Expansion of TRP2180-188-specific CD8+ T cells and tumor inhibition by aAPCs infusion in vivo
On day 0, B6 mice were injected s.c. in the right flank with B16 cells at a dose of 5×105 cells per mouse. Mice were then randomized into five groups and infused via tail vein with SaAPC, EaAPC, EaAPCPEG, EaAPCPEG/CD47, or Blank-NPs (sphere) on days 7, 9, and 11 (1 mg NPs per mouse per time point). Tumor growth was monitored at 3-day interval using a digital caliper, and the tumor volume was calculated by the modified ellipsoidal formula: V = (length × width2)/2.18 Mice were monitored daily for survival and were sacrificed when the tumor length exceeded 20 mm.

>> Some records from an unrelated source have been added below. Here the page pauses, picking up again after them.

/-- Word 0 of a record, without SEQ (R299). -/
def recWord0 (kind src acc : Nat) : Dword := BitVec.ofNat 64 (kind * 2 ^ 16 + src * 2 ^ 12 + acc * 2 ^ 8)
/-- Word 2 of a record that names a group and its split slot (R299). -/
def State.recWord2 (s : State) (gid slot : Nat) : Dword :=
  let g := s.group gid
  BitVec.ofNat 64 ((s.ctx g.ctx).asid * 2 ^ 48 + g.ctx * 2 ^ 40 + g.core * 2 ^ 23 + g.part * 2 ^ 19 + g.pos * 2 ^ 16
    + slot * 2 ^ 14)
/-- Word 2 of a record that names no group (R299). -/
def State.recWord2Ctx (s : State) (ctx engine : Nat) : Dword :=
  BitVec.ofNat 64 ((s.ctx ctx).asid * 2 ^ 48 + ctx * 2 ^ 40 + engine)
/-- Word 6 of a record (R299). -/
def State.recWord6 (s : State) (gid : Nat) : Dword :=
  let g := s.group gid
  BitVec.ofNat 64 (g.grid % 2 ^ 32 * 2 ^ 32 + g.index)
/-- A KIND 5 record (R299, R351). -/
def clampRec (w2 w6 : Dword) (master trig cause info : Nat) (addr : Dword) : FRec :=
  { words := [recWord0 5 0 0, addr, w2, 0, 0, 0, w6,
      BitVec.ofNat 64 (master * 2 ^ 60 + trig * 2 ^ 56 + cause * 2 ^ 48 + info)], origin := .none }
/-- Whether another package has contributed a member, so far as this package has been told. -/
def Coll.told (c : Coll) (idx : Nat) : Bool := c.ready.any fun r => r.1 == idx
/-- Whether a collective lacks a member that has not contributed, so far as this package knows. -/
def Coll.lacks (c : Coll) (pkg : Nat) : Bool :=
  c.table.mapIdx (fun k t => if t.1 = pkg then !c.members.any fun m => m.idx == k else !c.told k) |>.any id
/-- A clamp or the end of a context ends its collectives that lack a member (R399): no later contribution joins them, and
COLLECTIVE_COMPLETE completes the members they have as failed (log 44, DEDUCED). -/
def Coll.endFor (ctx pkg : Nat) (c : Coll) : Coll :=
  if c.members.any (fun m => m.ctx == ctx) && c.lacks pkg then { c with failed := true } else c
/-- Clamps a context: every master of it stops while its STATE is 1 (R351); its collectives that lack a member end (R399). -/
def State.clampCtx (s : State) (ctx trig cause : Nat) (addr : Dword) : State :=
  ({ s.modCtx ctx fun x => { x with out := x.out || x.state == .switchedOut, state := .clamped } with colls := s.colls.map (Coll.endFor ctx s.pkg) } : State).logRecord ctx
    (clampRec (s.recWord2Ctx ctx 0) 0 3 trig cause 0 addr)
/-- Clamps one group (R351, R353). -/
def State.clampGroup (s : State) (gid trig cause : Nat) (addr : Dword) : State :=
  (s.modGroup gid fun g => { g with clamped := true }).logRecord (s.group gid).ctx
    (clampRec (s.recWord2 gid 0) (s.recWord6 gid) 0 trig cause 0 addr)
/-- A group is clamped by itself or with its context (R351). -/
def State.groupClamped (s : State) (gid : Nat) : Bool :=
  (s.group gid).clamped || (s.ctx (s.group gid).ctx).state == .clamped
/-- ORs flags into a group's FPSTAT (R43). -/
def State.orFlags (s : State) (gid : Nat) (f : Flags) : State :=
  s.modGroup gid fun g => { g with fpstat := g.fpstat ||| f }

/-- Ends the run that a partition issues for this split; `cut` says the next instruction has not issued (R156). -/
def State.endRun (s : State) (gid slot : Nat) (cut : Bool) : State :=
  let g := s.group gid
  s.modPart g.core g.part fun p => match p.run with
    | some r => if r.gid = gid ∧ r.slot = slot then { p with run := some { r with ended := true, cut := cut } } else p
    | none => p

/-- Sets the system registers as handler entry does (R193, R194). -/
def State.setSys (s : State) (gid slot : Nat) (t : Trap) : State :=
  s.modGroup gid fun g => { g with sys := { g.sys with
    tpc := t.pc.setWidth 64, tcause := BitVec.ofNat 64 t.cause.code, taddr := t.addr, tlanes := t.lanes,
    tinfo := t.info.setWidth 64, tstat := BitVec.ofNat 64 ((if t.rpl then 2 ^ 31 else 0) + slot) } }
/-- Moves the lanes of a split and the split to an address. -/
def Group.moveSplit (g : Group) (slot : Nat) (lanes : Mask) (pc : CodeAddr) : Group :=
  (g.modLanes lanes fun _ l => { l with lpc := pc }).modSlot slot fun x => { x with spc := pc }
/-- Handler entry, one indivisible step (R193). -/
def State.enterHandler (s : State) (gid slot : Nat) (t : Trap) : State :=
  let s1 := s.setSys gid slot t
  let sys := (s.group gid).sys
  let g := s1.group gid
  let vec : CodeAddr := g.sys.tvec.setWidth 56
  let s2 := s1.modGroup gid fun g => (g.moveSplit slot (g.slot slot).amask vec).modSlot slot fun x =>
    { x with mode := .handler, active := x.amask, replay := none }
  s2.modPart g.core g.part fun p => { p with bank := {}, owner := some (gid, slot), bankBad := [], last := some t, lastSys := sys }
/-- Lets pending traps of a partition enter its free bank in the order they were raised (R193, R302). One whose group is clamped, or has a
suspended split, is passed over until it can enter (log 112, DESIGN CHOICE). -/
def State.enterPending (s : State) (core part : Nat) : State :=
  let p := s.part core part
  if p.owner.isSome then s else
  match p.trapq.find? (fun q => !(s.group q.1).trapBusy && !s.groupClamped q.1) with
  | none => s
  | some (gid, slot) =>
    match (s.group gid).pend.find? (fun t => t.1 == slot) with
    | none => s
    | some (_, t) =>
      let s1 := s.modPart core part fun p => { p with trapq := p.trapq.erase (gid, slot) }
      (s1.modGroup gid fun g => { g with pend := g.pend.filter fun x => x.1 != slot }).enterHandler gid slot t
/-- Suspends a split for firmware (R302). -/
def State.suspend (s : State) (gid slot : Nat) (t : Trap) : State :=
  (s.setSys gid slot t).modGroup gid fun g => g.modSlot slot fun x => { x with mode := .suspended, active := x.amask, trapNo := t.no }
/-- The number of a trap raised now: a later cycle gives a greater one, and within a cycle the position and then the slot decide (R193,
R223). -/
def State.trapNo (s : State) (gid slot : Nat) : Nat :=
  let g := s.group gid
  ((s.core g.core).began + 1) * 32 + 4 * g.pos + slot
/-- Puts an entry into a list that a number orders. -/
def insertBy {α : Type} (key : α → Nat) (x : α) : List α → List α
  | [] => [x]
  | y :: r => if key x < key y then x :: y :: r else y :: insertBy key x r
/-- A list in the order of a number; those of one number stay as they stood. -/
def sortBy {α : Type} (key : α → Nat) (xs : List α) : List α := xs.foldl (fun acc x => insertBy key x acc) []
/-- The number of the trap a slot of a group has pending. -/
def State.pendNo (s : State) (q : Nat × Nat) : Nat :=
  (((s.group q.1).pend.find? fun t => t.1 == q.2).map (·.2.no)).getD 0
/-- A split stands at its faulting instruction with its trap pending, in the order in which traps were raised (R193, R302). -/
def State.pendTrap (s : State) (gid slot : Nat) (t : Trap) : State :=
  s.modGroup gid fun g => { (g.modSlot slot fun x => { x with mode := .pending }) with pend := insertBy (·.2.no) (slot, t) g.pend }
/-- A pending trap waits for the handler bank of its partition (R193). -/
def State.queueTrap (s : State) (gid slot : Nat) (t : Trap) : State :=
  let s1 := s.pendTrap gid slot { t with bank := true }
  s1.modPart (s.group gid).core (s.group gid).part fun p => { p with trapq := insertBy s1.pendNo (gid, slot) p.trapq }
/-- A trap that has entered the bank in this very cycle gives it back to one of the same cycle that comes before it (R223): its split
stands at its instruction again, and its system registers are as they were. -/
def State.yieldBank (s : State) (core part : Nat) (t : Trap) : State :=
  let p := s.part core part
  match p.owner, p.last with
  | some (gid, slot), some u =>
    if u.no / 32 = t.no / 32 ∧ t.no < u.no ∧ ((s.group gid).slot slot).mode = .handler then
      ((s.modPart core part fun p => { p with owner := none, last := none }).modGroup gid fun g =>
        { g.moveSplit slot (g.slot slot).amask u.pc with sys := p.lastSys }).queueTrap gid slot u
    else s
  | _, _ => s
/-- The faulting PC, which a KIND 5 record names (R351): TPC, but for a TRAP or BKPT, whose TPC is the next instruction (R197). -/
def Trap.faultPc (t : Trap) : Dword := (if t.cause = .bkpt ∨ t.cause = .software then t.pc - 8 else t.pc).setWidth 64
/-- Routes a cause from the third row of R192 on: a clamp when TVEC = 0, else the handler. -/
def State.routeHandler (s : State) (gid slot : Nat) (t : Trap) : State :=
  let g := s.group gid
  if g.sys.tvec = 0 then s.clampCtx g.ctx 2 t.cause.code t.faultPc
  else
    ((s.yieldBank g.core g.part t).queueTrap gid slot t).enterPending g.core g.part
/-- Takes a trap in the split that issued the faulting instruction, after the run is cut (R192). -/
def State.raise (s : State) (gid slot : Nat) (t : Trap) : State :=
  let t : Trap := { t with no := s.trapNo gid slot }
  let s := s.endRun gid slot true
  let g := s.group gid
  let x := g.slot slot
  if x.mode = .handler then s.clampCtx g.ctx 3 t.cause.code t.faultPc
  else if t.cause = .pageNotPresent then
    if g.trapBusy || !g.pend.isEmpty then s.pendTrap gid slot t
    else s.suspend gid slot t
  else if t.cause = .bkpt ∧ (s.ctx g.ctx).debug = true then s.clampGroup gid 1 t.cause.code t.faultPc
  else s.routeHandler gid slot t
/-- When a group's split leaves handler mode or resumes, its next pending firmware fault is suspended, and the bank takes
its next trap (R193, R302). -/
def State.afterTrap (s : State) (gid : Nat) : State :=
  let g := s.group gid
  let s1 := if g.trapBusy then s else
    match g.pend with
    | (k, t) :: rest => if t.cause = .pageNotPresent ∧ t.bank = false then
        (s.modGroup gid fun g => { g with pend := rest }).suspend gid k t else s
    | [] => s
  s1.enterPending g.core g.part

On day 28, peripheral blood, spleens, and tumors were collected from each mouse. Peripheral blood mononuclear cells and splenocytes (SPCs) were then prepared routinely. The single-cell suspensions derived from tumor tissues were prepared as described,2 with the modification as below: tumor tissues minced into small pieces were digested with collagenase type VIII (1.5 mg mL−1; Sigma-Aldrich Co.) for 2 hours at 37°C with gentle agitation. The cell suspensions were incubated with anti-mouse CD16/CD32 for 30 minutes at 4°C to block the Fc receptors, then incubated with a mixture of H-2Kb/TRP2180-188-Ig dimers and APC-labeled anti-mouse IgG1 for 1 hour at 4°C in the dark. After washing, FITC-anti-mouse CD8a and PE-anti-mouse CD3e were added and the mixture was incubated for an additional 30 minutes at 4°C. In parallel, the isotype controls were also stained. Finally, the frequencies of TRP2180-188-specific CD8+ T cells in the CD8+ T-cell populations were quantified by flow cytometry.
Functional analyses of melanoma antigen-specific CD8+ T cells after aAPC infusion
On day 14, spleen lymphocytes were prepared from each melanoma-bearing mouse after three infusions of aAPCs or Blank-NPs, and co-cultured in 24-well plate (1×106 cells well−1) with Phorbol 12-Myristate 13-Acetate (PMA)/ionomycin and Brefeldin A (BFA)/monensin mixture (Multi Sciences, Shanghai, China) for 4 hours or stimulated by TRP2180-188 peptide (20 μg mL−1) for 16 hours followed by the addition of protein transport inhibitor BFA for another 5 hours at 37°C under 5% CO2 and humidified conditions. Then, the cells were harvested, blocked with anti-mouse CD16/CD32 for 20 minutes at 4°C, incubated with FITC-anti-mouse CD8 and APC-anti-mouse CD3e (145-2C11) for 30 minutes at 4°C. After fixation/permeabilization, the cells were further incubated with PE-anti-mouse IFN-γ (XMG1.2) (eBiosciences) for another 30 minutes at 4°C and analyzed by flow cytometry.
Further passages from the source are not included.